Could you give the number of lines in the entries below that contain the word "unfold"? Only the number is wanted.

#### DATA SUPPLIED ####

/-- The first operation of a run has its whole effect before the others run (20_memory.md R57). -/
theorem runInputs_cons (x : Input) (l : List Input) (s : State) : runInputs (x :: l) s = runInputs l (effect s x) :=
  run_of_step l.length (step_cons_of_step_alone l (step_alone x s))

/-- Settles O49, by induction on the sequence: each operation's effect is taken before the rest runs, and no effect depends on
the queue it was issued in. -/
theorem runIsTheFoldOfTheStep : Obligations.RunIsTheFoldOfTheStep := by
  intro l
  induction l with
  | nil => exact fun _ => rfl
  | cons x l ih =>
    intro s
    have hqueue : { effect s x with pending := [] } = effect s x := by rw [← effect_pending s x]
    rw [runInputs_cons, ih, List.foldl_cons, effect_with_pending s [] x, hqueue]

end Sys2Proof.Proofs
end

section
/-! SUPPORT. Frames that are ignored: a valid frame that no handler accepts is answered by one of the three not-applicable
rows of the table under 45_block_operations.md R163 (30_encoding.md R82). -/

namespace Sys2Proof.Proofs

open Sys2Proof Sys2Proof.Machine Sys2Proof.Safety Sys2Proof.Config Sys2Proof.Laws

/-- The outcome of a valid frame that no handler accepts changes the outputs only. Each of the five rows that are not UPDATED is
its own instance; the two UPDATED rows are shut out by the bits of an accepted frame. -/
theorem validOutcome_of_not_accepted {f : Frame} (hlegal : legalFrame f) (hgf : ¬acceptsGrainFlow f)
    (hhi : ¬acceptsHeaderInfo f) (s : State) :
    ∃ (k : ResKind) (h : BitVec 1), (k = .naPgn ∨ k = .naSource ∨ k = .naOpcode) ∧
      validOutcome f s = { s with out := .transaction ⟨k, h, 0⟩ (some (messageIn f)) } := by
  rw [acceptsGrainFlow_iff] at hgf
  rw [acceptsHeaderInfo_iff] at hhi
  simp only [validOutcome]
  split_ifs with hpgn hpgn0 hsrc hopc hsrc hopc
  · exact ⟨.naPgn, 0, .inl rfl, rfl⟩
  · exact ⟨.naSource, 0, .inr (.inl rfl), rfl⟩
  · exact ⟨.naOpcode, 0, .inr (.inr rfl), rfl⟩
  · exact absurd ⟨hlegal, hpgn0, not_not.mp hsrc, not_not.mp hopc⟩ hgf
  · exact ⟨.naSource, 1, .inr (.inl rfl), rfl⟩
  · exact ⟨.naOpcode, 1, .inr (.inr rfl), rfl⟩
  · have hpgn1 : f.id.extractLsb' 8 18 = 65535#18 := by_contra fun h => hpgn ⟨hpgn0, h⟩
    simp only [ne_eq, ← not_or, not_not] at hsrc
    exact absurd ⟨hlegal, hpgn1, hsrc, not_not.mp hopc⟩ hhi

/-- Settles O40: the transaction of a legal frame is the outcome of a valid frame, and one that no handler accepts is reported
as not applicable. -/
theorem ignoredFramesChangeNothing : Obligations.IgnoredFramesChangeNothing := by
  intro f s hlegal hgf hhi
  obtain ⟨k, h, hkind, hout⟩ := validOutcome_of_not_accepted hlegal hgf hhi s
  refine ⟨k, h, hkind, ?_⟩
  rw [exec_frame, processFrame_table, frameOutcome_of_legal hlegal, hout]

end Sys2Proof.Proofs
end

section
/-! SUPPORT. Illegal identifiers: the test is on the 32-bit input as a whole, and no part of a message is made of one that
fails it (40_identifier_decoder.md R99). -/

namespace Sys2Proof.Proofs

open Sys2Proof Sys2Proof.Machine Sys2Proof.Safety Sys2Proof.Config Sys2Proof.Laws

/-- The illegal identifiers are those of 2^29 and above: the bound of R99 is one past the largest legal identifier. -/
theorem idIllegal_iff (id : CanId) : idIllegal id = true ↔ 0x20000000 ≤ id.toNat := by
  rw [idIllegal, decide_eq_true_eq, BitVec.lt_def, show maxId.toNat = 0x1FFFFFFF from rfl, Nat.lt_iff_add_one_le]

/-- An illegal identifier has no triple. -/
theorem iddec_of_idIllegal {id : CanId} (h : idIllegal id = true) : iddec id = .error .invalidIdentifier :=
  if_pos h

/-- A frame with an illegal identifier is a violation, whatever its length and bytes (60_exceptions.md R182). -/
theorem processFrame_of_idIllegal {f : Frame} (h : idIllegal f.id = true) (t : DispatchTable) (s : State) :
    processFrame t f s = raiseViolation true (lenIllegal f.len) s := by
  rw [processFrame_eq, if_pos h]
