-- ==== Sys2Proof/Machine/RegisterAccess.lean ====
section
/-! DEFINITION. The register bus micro-operations (41_register_access.md): GET_REG, SET_REG, GET_DATA, SET_DATA, CTL, MCW. -/

namespace Sys2Proof.Machine

open Sys2Proof

/-- GET_REG (R170) at the location the tag names (R175, R176). A tag that names no readable selector stops by name: the
modem-control register is write-only (R180) and an action is no register read (R61; log 16). R176 defines the pending read
for a channel-A port only; that a lone one on a channel-B port reads at that port's primary address is the model's choice
(DESIGN CHOICE, log 29). -/
def execGetReg (p : Byte) (tag : RegTag) (s : State) : Host.Outcome State Fault Refusal :=
  if tag.readable then
    onPort p s
      (setLat p.toNat (.byte (nextByte s)) (busRdReg (tag.addr (s.port p.toNat).cfg) (s.par.tagSel tag) s))
  else .refused .notReadable

/-- SET_REG (R171): the bus write alone. It changes no field but the trace, whatever the tag (log 28). R171's address is in no
field of the word; that it is the one the tag has for the port is the model's choice (DESIGN CHOICE, log 32). -/
def execSetReg (p v : Byte) (tag : RegTag) (s : State) : Host.Outcome State Fault Refusal :=
  onPort p s (busWrReg (tag.addr (s.port p.toNat).cfg) (s.par.tagSel tag) v tag s)

/-- GET_DATA (R172). -/
def execGetData (p : Byte) (s : State) : Host.Outcome State Fault Refusal :=
  onPort p s (setLat p.toNat (.byte (nextByte s)) (readData p.toNat s))

/-- SET_DATA (R173). -/
def execSetData (p v : Byte) (s : State) : Host.Outcome State Fault Refusal :=
  onPort p s (writeData p.toNat v s)

/-- CTL (R177): the named control action of the tag. A tag that names a selector names no action (R115; log 16). -/
def execCtl (p a : Byte) (tag : RegTag) (s : State) : Host.Outcome State Fault Refusal :=
  match tag with
  | .act k => onPort p s (ctlOp p.toNat k a s)
  | .selStatus | .selPending | .selMc => .refused .notAnAction

/-- MCW (R181). -/
def execMcw (p v : Byte) (s : State) : Host.Outcome State Fault Refusal :=
  onPort p s (mcwOp p.toNat v s)

end Sys2Proof.Machine
end

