/-! ### Reset and launch -/

/-- R65: the reset state of every launch, and what block reset of a running machine leaves. -/
def Obligations.ResetGivesSpecValues : Prop :=
  ∀ (l : Launch) (u s : State), s = resetOf l ∨ (s = State.blockReset u ∧ u.launch = l) →
    s.launch = l ∧ s.vreg = [] ∧ s.sysUp = false ∧ s.cpu = .task ∧ s.ipc = none ∧ s.fault = none ∧ s.trace = []
      ∧ ∀ q ∈ s.ports, q.life = .uninit ∧ q.mc = none ∧ q.txActive = none ∧ q.rb = none
          ∧ q.ie = ⟨none, none, none, none, none⟩ ∧ q.upq = [] ∧ q.res = none ∧ q.tpc = .idle ∧ q.hpc = 0

/-- R11, R12: a launch has an initial state exactly when NPORTS is 1 to 256 and WF1 to WF7 hold (WF4 by type), each command
carrying LEN payload bytes in format S and none in another (R111); and that state is its reset state. The model's choice: log
3, 19. -/
def Obligations.LaunchBootsIffWellFormed : Prop :=
  ∀ l : Launch,
    (∀ s, l.boot = some s → s = resetOf l)
    ∧ ((∃ s, l.boot = some s) ↔
      (1 ≤ l.ports.length ∧ l.ports.length ≤ 256)
      ∧ 1 ≤ l.par.rbCap
      ∧ ((∃ i < 8, l.par.mcRts = 1#8 <<< i) ∧ (∃ i < 8, l.par.mcDtr = 1#8 <<< i) ∧ (∃ i < 8, l.par.mcTxen = 1#8 <<< i)
        ∧ l.par.mcRts ≠ l.par.mcDtr ∧ l.par.mcRts ≠ l.par.mcTxen ∧ l.par.mcDtr ≠ l.par.mcTxen
        ∧ l.par.mcRts &&& l.par.mcTx8 = 0 ∧ l.par.mcDtr &&& l.par.mcTx8 = 0 ∧ l.par.mcTxen &&& l.par.mcTx8 = 0)
      ∧ (l.par.pTbe ≠ 0 ∧ l.par.pRca ≠ 0 ∧ l.par.pCts ≠ 0)
      ∧ (∀ (p q : Nat) (c d : PortCfg × List Command), p ≠ q → l.ports[p]? = some c → l.ports[q]? = some d →
          c.1.ctrlPrimary ≠ c.1.ctrlOwn → d.1.ctrlPrimary ≠ d.1.ctrlOwn → c.1.ctrlPrimary ≠ d.1.ctrlPrimary)
      ∧ (∀ (p q : Nat) (c d : PortCfg × List Command), p ≠ q → l.ports[p]? = some c → l.ports[q]? = some d →
          c.1.mode = .interrupt → d.1.mode = .interrupt →
          c.1.ctrlPrimary = d.1.ctrlPrimary → c.1.vector = d.1.vector)
      ∧ (∀ (p : Nat) (c : PortCfg × List Command) (w : Command), l.ports[p]? = some c → w ∈ c.2 →
          wordPort w.word < l.ports.length → wordPort w.word = p)
      ∧ (∀ (p : Nat) (c : PortCfg × List Command) (w : Command), l.ports[p]? = some c → w ∈ c.2 →
          (wordOp w.word = 0x07 ∨ wordOp w.word = 0x08 → w.payload.length = wordLen w.word)
          ∧ (wordOp w.word ≠ 0x07 → wordOp w.word ≠ 0x08 → w.payload = [])))

/-! ### Encoding -/

/-- R122: the spec's encoding examples, as words and as bytes. -/
def Obligations.ExampleWordsDecode : Prop :=
  decodeTableWord 32 0x00000104 = some (.openPort 1)
  ∧ decodeTableWord 32 0x00410009 = some (.writePolled 0 0x41)
  ∧ decode [0x07, 0x02, 0x02, 0x00, 0x48, 0x49] = .ok (.writeInt 2 [0x48, 0x49], [])
  ∧ bytesWord 0x07 0x02 0x02 0x00 = 0x00020207
  ∧ decodeTableWord 32 0x0000030A = some (.readPolled 3)
  ∧ decodeTableWord 32 0x00000007 = some (.writeInt 0 [])

/-- Decoding the encoding of a well-formed instruction gives it back, and leaves the bytes after it. -/
def Obligations.DecodeEncodeRoundTrip : Prop :=
  ∀ (i : Instr) (rest : List Byte), i.wf = true → decode (encode i ++ rest) = .ok (i, rest)
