/-- The step of a strategy's command at its start, its checks passed. -/
theorem run_callbackStart {i op : Instr} (h : IsCallback p i q.cfg.strategy op) (n : Nat) (hs : e.Gives p.toNat 1)
    (ht : q.tpc = .inCmd i [.start]) (hl : q.life = .ready) :
    run (n + 1) (s.view p.toNat q es e)
      = run n (s.view p.toNat { q with tpc := .inCmd i [.op op, .ret (.int 0)] } es (e.taken 1)) := by
  refine run_start hf hc hp hs.head ht ?_
  rw [exec_callback (op := op) (by rw [view_port hp]; exact h) (by rwa [view_nports]) (by rw [view_port hp]; exact hl),
    view_setTpc hp]
  rfl

end

/-- Settles O30: the checks and the entry by `exec_callback`, then the run's four steps: decode, entry, line and return. -/
theorem strategyCommandsBegin : Obligations.StrategyCommandsBegin := by
  unfold Obligations.StrategyCommandsBegin
  refine ⟨fun s p hp hl => ⟨fun hst => ?_, fun hst => ?_, fun hst => ?_⟩, ?_⟩
  · exact ⟨exec_callback (hst ▸ .assertRts) hp hl, exec_callback (hst ▸ .negateRts) hp hl⟩
  · exact ⟨exec_callback (hst ▸ .assertDtr) hp hl, exec_callback (hst ▸ .negateDtr) hp hl⟩
  · constructor
    · rw [exec_fcAssert hp, lifeFault_ready hl, strategyFault, if_pos hst]
      rfl
    · rw [exec_fcNegate hp, lifeFault_ready hl, strategyFault, if_pos hst]
      rfl
  · intro s p m i f cs q hi h hch hl hm
    obtain ⟨op, mask, hcb, hline⟩ := exists_callback hi
    obtain ⟨hip, hop, hwf⟩ := hcb.decodes
    have hf := h.noFault
    have hc := h.task
    have hp : p.toNat < s.nports := hip ▸ h.isPort
    have hidle : (s.port p.toNat).tpc = .idle := hip ▸ h.idle
    have hs : s.env.Gives p.toNat 4 := gives_of_chosen hch
    refine (run_decode (n := 3) h hip (nextChoice_head _ hs.head) (hostWordFault_encode hop)
      (decode_ofBytes_encode hwf)).trans ?_
    refine Eq.trans (run_callbackStart (q := { q with tpc := .inCmd i [.start], hpc := q.hpc + 1 }) hf hc hp hcb 2
      (hs.taken 1 (by decide)) rfl hl) ?_
    refine Eq.trans (run_isLine hf hc hp hline 1 (hs.taken 2 (by decide)) rfl hm) ?_
    refine Eq.trans (run_ret (n := 0) hf hc hp (hs.taken 3 (m := 1) (by decide)).head rfl) ?_
    simp only [Env.afterChoice_eq, Env.taken_taken, Nat.reduceAdd, taken_of_chosen hch]
    rw [← hidle]
    rfl

end Machine

end Sys2Proof
end

section
/-! PROOFS. The process engine one operation at a time (R241 to R249): the hand-off, the phases by the pending bits and by what
the status read says, and the entry of PROCESS. -/

namespace Sys2Proof

/-! ### The status predicates (R47) -/

theorem Params.tbe_iff (par : Params) (v : Byte) : par.tbe v = true ↔ v &&& par.pTbe ≠ 0 := bne_iff_ne

theorem Params.cts_iff (par : Params) (v : Byte) : par.cts v = true ↔ v &&& par.pCts ≠ 0 := bne_iff_ne

theorem Params.rca_iff (par : Params) (v : Byte) : par.rca v = true ↔ v &&& par.pRca ≠ 0 := bne_iff_ne

namespace Machine

/-! ### UP, EXT_PHASE, EOI and PROCESS -/

/-- An action without an effect on the interrupt-enable image (R179) is its register write alone. -/
theorem ctlOp_of_apply_eq {s : State} {p : Nat} (hp : p < s.nports) {k : Action}
    (hk : (s.port p).ie.apply k = (s.port p).ie) (a : Byte) :
    ctlOp p k a s = emit (ctlEvent s.par (s.port p).cfg k a) s := by
  rw [ctlOp_eq, hk, emit_eq_upd hp]

theorem exec_extPhase {s : State} {p : Byte} (hp : p.toNat < s.nports) :
    exec (.extPhase p) s
      = .next (if pendExt s.pbits then
          readStatus p.toNat (emit (ctlEvent s.par (s.port p.toNat).cfg .rstExt 0) s) else s) := by
  rw [← ctlOp_of_apply_eq hp rfl]
  exact onPort_of_lt hp _

theorem exec_eoi {s : State} {p : Byte} (hp : p.toNat < s.nports) :
    exec (.eoi p) s = .next (emit (ctlEvent s.par (s.port p.toNat).cfg .rstHius 0) s) := by
  rw [← ctlOp_of_apply_eq hp rfl]
  exact onPort_of_lt hp _

/-- The status read after an event. -/
theorem readStatus_emit (p : Nat) (e : Event) (s : State) :
    readStatus p (emit e s) = { takeByte s with
      trace := s.trace ++ [e, .rdReg (s.port p).cfg.ctrlOwn s.par.selStatus (nextByte s)] } := by
  rw [List.append_cons]
  rfl

/-- Settles O34, by the EXT bit; neither action writes the interrupt-enable image. -/
theorem externalPhaseEoiAndUp : Obligations.ExternalPhaseEoiAndUp := by
  unfold Obligations.ExternalPhaseEoiAndUp
  intro s p c hp q
  refine ⟨fun hb => ?_, fun hb => ?_, exec_eoi hp, onPort_of_lt hp _⟩
  · rw [exec_extPhase hp, pendExt, hb, if_neg Bool.false_ne_true]
  · rw [exec_extPhase hp, pendExt, hb, if_pos rfl, readStatus_emit]

/-- Settles O35, by `pushStmts_isr`. -/
theorem processEntersItsPhases : Obligations.ProcessEntersItsPhases := by
  unfold Obligations.ProcessEntersItsPhases
  intro s p bits k hp hc hk
  refine (onPort_of_lt hp _).trans ?_
  rw [pushStmts_isr (s := { s with pbits := bits.extractLsb' 0 3 }) hc hk]

/-! ### RX_PHASE (R241) -/

theorem exec_rxPhase {s : State} {p : Byte} (hp : p.toNat < s.nports) :
    exec (.rxPhase p) s = .next (if pendRx s.pbits then rxTurn p s else s) :=
  onPort_of_lt hp _

theorem rxTurn_of_not_rca {s : State} {p : Byte} (h : s.par.rca (nextByte s) = false) :
    rxTurn p s = readStatus p.toNat s := by
  simp only [rxTurn, h, Bool.false_eq_true, if_false]

/-- A turn that finds a byte: the status read, the data read, the hand-off, and in interrupt context the loop again. -/
theorem rxTurn_of_rca {s : State} {p : Byte} {k : IsrPc} (hc : s.cpu = .isr) (hk : s.ipc = some k)
    (h : s.par.rca (nextByte s) = true) :
    rxTurn p s = { upOp p.toNat (nextByte (readStatus p.toNat s)) (readData p.toNat (readStatus p.toNat s)) with
      ipc := some { k with stage := .op (.rxPhase p) :: k.stage } } := by
  simp only [rxTurn, h, if_true]
  exact pushStmts_isr (s := upOp p.toNat _ (readData p.toNat (readStatus p.toNat s))) hc hk _ _ _

/-- Settles O31, by the RX bit and RCA of the status read. -/
theorem receivePhase : Obligations.ReceivePhase := by
  unfold Obligations.ReceivePhase
  intro s p hp q v s1 c
  refine ⟨fun hb => ?_, fun hb hr => ?_, fun hb hr hc k hk => ?_⟩
  · rw [exec_rxPhase hp, pendRx, hb, if_neg Bool.false_ne_true]
  · have hr' : s.par.rca v = false := Bool.eq_false_iff.mpr fun h => (s.par.rca_iff v).mp h hr
    rw [exec_rxPhase hp, pendRx, hb, if_pos rfl, rxTurn_of_not_rca hr']
    rfl
  · rw [exec_rxPhase hp, pendRx, hb, if_pos rfl, rxTurn_of_rca hc hk ((s.par.rca_iff v).mpr hr)]
    simp only [List.append_cons s.trace _ [_, _], List.append_cons (s.trace ++ [_]) _ [_]]
    rfl

/-! ### TX_PHASE (R242) -/

/-- The event of TX_PHASE's one status read (R175). -/
def statusRead (s : State) (p : Nat) : Event := .rdReg (s.port p).cfg.ctrlOwn s.par.selStatus (nextByte s)
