-- ==== Sys2Proof/Word.lean ====
section
/-!
DEFINITION. Word.lean: the fixed widths of the device and their plainest arithmetic (spec 00 R1, 01 R8).
-/
namespace Sys2Proof

/-- One byte of any memory. -/
abbrev Byte := BitVec 8
/-- A 32-bit register. -/
abbrev Word := BitVec 32
/-- A 64-bit value, held in a register pair or a special register. -/
abbrev DWord := BitVec 64
/-- A 96-bit instruction word (spec 03 R43). -/
abbrev IWord := BitVec 96
/-- A 64-byte fetch line (spec 03 R37). -/
abbrev FLine := BitVec 512
/-- One accumulator entry (spec 08 R142). -/
abbrev AccEntry := BitVec 36

/-- A table keyed by natural numbers, in rising key order. A key that is not listed has the table's reset value. -/
abbrev Tab (α : Type) := List (Nat × α)

/-- Concatenation of two words into a pair, low word first (spec 02 R31). -/
def pairOf (lo hi : Word) : DWord := hi ++ lo
/-- The low word of a pair. -/
def loW (x : DWord) : Word := x.extractLsb' 0 32
/-- The high word of a pair. -/
def hiW (x : DWord) : Word := x.extractLsb' 32 32

end Sys2Proof
end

####

» RESPONSE TO THIS EXERCISE
4